The first Rugby World Cup, initially suggested by the Australian Rugby Union and the New Zealand Football Union in separate submissions to the International Rugby Board, was held in 1987.

The inaugural Rugby World Cup was held in Australia and New Zealand in May and June, 1987, with teams from 16 countries competing. New Zealand won the inaugural Rugby World Cup.

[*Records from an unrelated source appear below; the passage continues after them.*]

-- ==== Sys2Proof/Machine/Mem.lean ====
section
/-! DEFINITION. The device address space: its map (R396, R399, R400), byte stores with poison marks (R350, R376, R405),
page tables and translation (R411-R413), HBM frames (R399, R412), and berths, banks and tags (R369-R377). -/
namespace Sys2Proof.Machine

/-- What lies at a device address (R396). -/
inductive Region where
  | hbm (stack : Nat)
  | spad
  /-- The scratchpad window above the populated berths (R369). -/
  | spadHole
  | ledger
  | pcie
  | control
  | onnak (node : Nat)
  | none
  deriving DecidableEq, Repr

/-- The device address map (R396, R369). -/
def regionOf (a : Nat) : Region :=
  if a ≤ 0x0008FFFFFFFF then .hbm 0
  else if 0x001000000000 ≤ a ∧ a ≤ 0x00100BFFFFFF then .spad
  else if 0x00100C000000 ≤ a ∧ a ≤ 0x00100FFFFFFF then .spadHole
  else if 0x001010000000 ≤ a ∧ a ≤ 0x001010FFFFFF then .ledger
  else if 0x001100000000 ≤ a ∧ a ≤ 0x0019FFFFFFFF then .hbm 1
  else if 0x003000000000 ≤ a ∧ a ≤ 0x003FFFFFFFFF then .pcie
  else if 0x004000000000 ≤ a ∧ a ≤ 0x0040016FFFFF then .control
  else if 0x008000000000 ≤ a ∧ a ≤ 0x00FFFFFFFFFF then .onnak ((a - 0x008000000000) / 0x001000000000)
  else .none

/-! HBM groups and frames (R398-R400). -/

/-- Bytes in a pseudo-channel group: 4.5 GiB (R399). -/
def groupBytes : Nat := 0x120000000
/-- Bytes in an HBM frame: 2 MiB. -/
def frameBytes : Nat := 0x200000

/-- Device address of group g (R399). -/
def groupBase (g : Nat) : Nat := (if g < 8 then Addr.hbm0 else Addr.hbm1) + (g % 8) * groupBytes

/-- The group an HBM address lies in (R399). -/
def groupOf (a : Nat) : Option Nat :=
  match regionOf a with
  | .hbm 0 => some (a / groupBytes)
  | .hbm _ => some (8 + (a - Addr.hbm1) / groupBytes)
  | _ => none

/-- The pseudo-channel and pseudo-channel address of offset a in group g (R399). -/
def pchOf (g a : Nat) : Nat × Nat := (4 * g + (a >>> 8) % 4, ((a >>> 10) <<< 8) ||| (a % 256))

/-- Groups that HBMC_SYSTEM_GROUPS names (R400). -/
def State.systemGroups (s : State) : List Nat :=
  (List.range 16).filter (fun g => flag (s.reg Reg.HBMC_SYSTEM_GROUPS) g)

/-- Base of the protected area: the lowest-numbered system group (R400). -/
def State.protBase (s : State) : Nat := groupBase ((s.systemGroups.head?).getD 0)

/-- The address lies in the protected area: the first 160 MiB (R400). -/
def State.isProtected (s : State) (a : Nat) : Bool :=
  decide (s.protBase ≤ a ∧ a < s.protBase + 160 * 0x100000)

/-- Table area of quay q (R400). -/
def State.tableBase (s : State) (q : Nat) : Nat := s.protBase + (64 + q * 24) * 0x100000

/-- Chart store of quay q (R49, R400). -/
def State.chartStore (s : State) (q : Nat) : Nat := s.protBase + q * 16 * 0x100000

/-- The address lies in a system group. -/
def State.inSystemGroup (s : State) (a : Nat) : Bool :=
  match groupOf a with
  | some g => s.systemGroups.elem g
  | none => false

/-! Berths and banks (R369, R371). -/

/-- Device address of berth b. -/
def berthAddr (b : Nat) : Nat := Addr.spad + 4096 * b

/-- The berth a scratchpad address lies in. -/
def berthOf (a : Nat) : Nat := (a - Addr.spad) / 4096

/-- The bank of berth b (R369). -/
def bankOf (b : Nat) : Nat :=
  let d := b / 24576
  let g := (b % 24576) / 3072
  64 * d + 8 * g + b % 8

/-- A berth tag's fields (R371). -/
def tagFull (t : Word) : Bool := flag t 0
def tagStatic (t : Word) : Bool := flag t 1
def tagFrame (t : Word) : Nat := fld t 5 2
def tagTide (t : Word) : Nat := fld t 13 6
def tagQuay (t : Word) : Nat := fld t 15 14
def tagOwned (t : Word) : Bool := flag t 16
def tagPoisoned (t : Word) : Bool := flag t 17

/-- A berth tag from its fields (R371). -/
def mkTag (full static : Bool) (frame : Nat) (tide : Tide) (quay : Nat) (owned poisoned : Bool) : Word :=
  w32 (bitAt full 0 + bitAt static 1 + (frame % 16) * 4 + tide.toNat * 64 + (quay % 4) * 2 ^ 14 + bitAt owned 16
    + bitAt poisoned 17)

/-- Berth b's tag. -/
def State.tag (s : State) (b : Nat) : Word := Tab.get tag0 s.mem.tags b

/-- Set berth b's tag. -/
def State.setTag (s : State) (b : Nat) (t : Word) : State :=
  s.modMem (fun m => { m with tags := Tab.set tag0 m.tags b t })

/-- The bank is power-gated. -/
def State.isGated (s : State) (bank : Nat) : Bool := s.mem.gated.elem bank || s.mem.waking.elem bank

/-! Byte stores. -/

/-- One byte of HBM or scratchpad as stored. -/
def State.byte (s : State) (a : Nat) : Byte := Tab.get byte0 s.mem.bytes a

/-- `n` bytes as stored. -/
def State.bytesAt (s : State) (a n : Nat) : List Byte := (List.range n).map (fun i => s.byte (a + i))

/-- A little-endian number of `n` bytes in memory. -/
def State.natAt (s : State) (a n : Nat) : Nat := leNat (s.bytesAt a n)

/-- Line number `l` carries the poison mark (R376). -/
def MemState.isMarked (m : MemState) (l : Nat) : Bool :=
  Tab.get mark0 m.poison l || m.spans.any (fun e => decide (e.1 ≤ l ∧ l < e.2))

/-- What is left of the run [a, b) without the lines [lo, hi). -/
def cutSpan (lo hi : Nat) (e : Nat × Nat) : List (Nat × Nat) :=
  [(e.1, min e.2 lo), (max e.1 hi, e.2)].filter (fun x => x.1 < x.2)

/-- Set the mark of a line. -/
def MemState.mark (m : MemState) (l : Nat) : MemState := { m with poison := Tab.set mark0 m.poison l true }

/-- Clear the mark of a line. -/
def MemState.unmark (m : MemState) (l : Nat) : MemState :=
  { m with
    poison := Tab.set mark0 m.poison l false
    spans := if m.spans.any (fun e => decide (e.1 ≤ l ∧ l < e.2)) then m.spans.flatMap (cutSpan l (l + 1)) else m.spans }

/-- The line that holds `a` carries the poison mark (R376). -/
def State.marked (s : State) (a : Nat) : Bool := s.mem.isMarked (a / 64)

/-- The lines that [a, a + n) touches. -/
def linesOf (a n : Nat) : List Nat :=
  if n = 0 then [] else (List.range ((a + n - 1) / 64 + 1 - a / 64)).map (fun i => a / 64 + i)

/-- Some line of [a, a + n) carries the poison mark. -/
def State.anyMarked (s : State) (a n : Nat) : Bool := (linesOf a n).any s.mem.isMarked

Attendance at the 1987 games was 600,000. By the 1999 Rugby World Cup attendance had reached 1.75 million.

Expanded entry

In 1999, the fourth Rugby World Cup had an expanded entry of 20 teams, qualifying through 133 matches worldwide from an original entry of 65 unions.

Two wins each

New Zealand (1987, 2011), Australia (1991, 1999) and South Africa (1995, 2007) have won two Rugby World Cups each.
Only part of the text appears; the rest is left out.